Takin’ It to the Streets

churchsignIt’s sort of interesting to see how an apparently counter-intuitive model of identity uncontroversially (and probably unintentionally) finds its way into everyday life.

Consider, for example, the above church sign that I snapped on my way back from walking my dog this past weekend.

Suspending for the moment any commentary on just how some values are identified as “godly”–i.e., asking such questions as: by whom, according to what criteria, for what purposes, etc. (akin to those “destabilizing and irreverent questions” Bruce Lincoln advises, in Thesis 4, that scholars consider posing far more often than we do when we study so-called religious behaviors and texts)–and bracketing the idealist notion that sentiments called values somehow drive subsequent actions (I’m much more inclined to talk about social interests, though it can be a thorny technical term too), this church sign nicely captures that identity (in this case the particular one that we call meaning) is not an inherent quality of objects that is only later expressed or manifested in some public setting but, instead, is a subsequent attribute of generic things in the world that results from their having been situated within a prior system.

“Godly values give meaning to our actions.”
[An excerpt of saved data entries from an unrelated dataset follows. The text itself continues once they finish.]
/-- The smallest and the largest interval below 0x8000; `ct` = 1 and `ct` = 0. -/
theorem witness_DecodeRenormalizes :
    (∃ t, (narrow 0x7FFF 1 []).idle ∧ t.status.resultKind ≠ .suspended ∧
        exec (.arithDecode .fixed) (narrow (0x7FFF * 2) (1 - 1) []) = .next t) ∧
      (∃ t, (narrow 0x4000 0 [0x12]).idle ∧ ReadsByte (narrow 0x4000 0 [0x12]) 0x12 (narrow 0x4000 0 []) ∧
          t.status.resultKind ≠ .suspended ∧
          exec (.arithDecode .fixed)
            { narrow 0x4000 0 [] with ent := { (narrow 0x4000 0 []).ent with a := 0x8000, ct := 7, c := 0x12 } } =
              .next t) ∧
      (narrow 1 0 []).idle ∧ NoByte (narrow 1 0 []) :=
  ⟨⟨_, ⟨rfl, rfl⟩, by decide +kernel, next_of (by decide +kernel)⟩,
    ⟨_, ⟨rfl, rfl⟩, .data (x := 0x12) rfl rfl (by decide), by decide +kernel, next_of (by decide +kernel)⟩, ⟨rfl, rfl⟩, rfl, 0, rfl⟩

/-- The first index outside the table, in a bin and in the fixed bin. -/
theorem witness_ProbabilityStates :
    let s := { State.reset with stats := [(0x13FF, 0xF1)], ent := { Entropy.reset with fixedBin := 113 } }
    s.idle ∧ qeEntry s.cfg.fixedBinMode ((s.byteIn (.ac 15 255)).toNat % 128) = none ∧ 0x8000 ≤ s.ent.a.toNat ∧
      qeEntry .persistentZero
        (({ s with cfg := { Config.default with fixedBinMode := .persistentZero } }.byteIn .fixed).toNat % 128) = none := by
  decide +kernel

/-! ### Images and scans -/

/-- An image that needs no buffer, and one that needs exactly the blocks there are. -/
theorem witness_StartImageLatches :
    (let s := gray 0x00080010 0x41 0x00100FC0 0
     s.status.fault = none ∧ s.regs.dimensionOk ∧ s.regs.componentsOk ∧ s.regs.samplingOk ∧ s.regs.multi = false) ∧
      (let s := gray 0x02000200 0xC1 0x00100FC0 0
       s.status.fault = none ∧ s.regs.dimensionOk ∧ s.regs.componentsOk ∧ s.regs.samplingOk ∧ s.regs.multi = true ∧
         s.regs.imageBlocks = s.cfg.coefMemBlocks) := by
  unfold Regs.dimensionOk Regs.componentsOk Regs.samplingOk
  decide +kernel

/-- Width 65501; no component and 11 components; sampling 5; too many blocks. -/
theorem witness_StartImageChecks :
    ¬(gray 0x0008FFDD 0x41 0 0).regs.dimensionOk ∧
      ((gray 0x00080008 0x40 0 0).regs.dimensionOk ∧ ¬(gray 0x00080008 0x40 0 0).regs.componentsOk ∧
        ¬(gray 0x00080008 0x4B 0 0).regs.componentsOk) ∧
      (let s := gray 0x00080008 0x42 0 0
       s.regs.dimensionOk ∧ s.regs.componentsOk ∧ ¬s.regs.samplingOk) ∧
      (let s := gray 0x0008FFDC 0xC1 0 0
       s.regs.dimensionOk ∧ s.regs.componentsOk ∧ s.regs.samplingOk ∧ s.regs.multi = true ∧
         s.cfg.coefMemBlocks < s.regs.imageBlocks) := by
  unfold Regs.dimensionOk Regs.componentsOk Regs.samplingOk
  decide +kernel

theorem witness_EoiEffect :
    seqReady.status.fault = none ∧ seqReady.image.active = true ∧ seqReady.scan.active = false := by decide +kernel

theorem seqReady_canBuild_dc (dir : Direction) : seqReady.canBuild dir .dc 0 :=
  canBuild_of (by decide +kernel) (by decide +kernel) (by decide +kernel) (by decide +kernel) (by decide +kernel)

theorem seqReady_canBuild_ac (dir : Direction) : seqReady.canBuild dir .ac 0 :=
  canBuild_of (by decide +kernel) (by decide +kernel) (by decide +kernel) (by decide +kernel) (by decide +kernel)

theorem seqReady_admits : seqReady.image.active = true ∧ seqReady.scan.active = false ∧ seqReady.image.eoiReached = false := by
  decide +kernel

/-- What `StartScanLatches`, `ScanGeometry` and `ScanEntropyStart` ask of a Huffman scan of one component. -/
theorem witness_scanOk_huffman (dir : Direction) : seqReady.scanOk dir := by
  have h1 : scanCount seqReady.regs.scan = 1 := by decide +kernel
  have h2 : compDc (seqReady.regs.comp (seqReady.regs.scanned 0)) = 0 := by decide +kernel
  have h3 : compAc (seqReady.regs.comp (seqReady.regs.scanned 0)) = 0 := by decide +kernel
  refine ⟨by decide +kernel, seqReady_admits, ?_, fun h => absurd h (by decide +kernel), by decide +kernel, fun _ i hi => ?_⟩
  · unfold State.scanComponentsOk
    cases dir <;> decide +kernel
  · obtain rfl : i = 0 := by omega
    rw [h2, h3]
    exact ⟨fun _ => seqReady_canBuild_dc dir, fun _ => seqReady_canBuild_ac dir⟩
Of course, should we opt to complicate some of the sign’s message, e.g., reading “Godly” in a Durkheimian fashion and thus seeing those prior environments as historical and social through and through (much like a prior grammatical structure that we’ve each interiorized and which makes patterns of light and dark on computer screens or on that sign appear to us as language), then the meaning that results from an item’s relationship to other elements within any medium can now be understood as an entirely public and thus social and always political effect rather than an apolitical, inherent trait already lurking somewhere within the world. Historicizing that signifier “Godly” therefore allows us to see the deferral of meaning‘s source as being rather more complex than the sign might at first suggest.

Since signifiers that are said to be meaningful are all around us, our alternate approach to studying identification should be rather easy to apply in countless seemingly routine situations–such as a church sign, up the street, that unwittingly gives new relevance to Marshall McLuhan’s oft-quoted line that the medium is the message.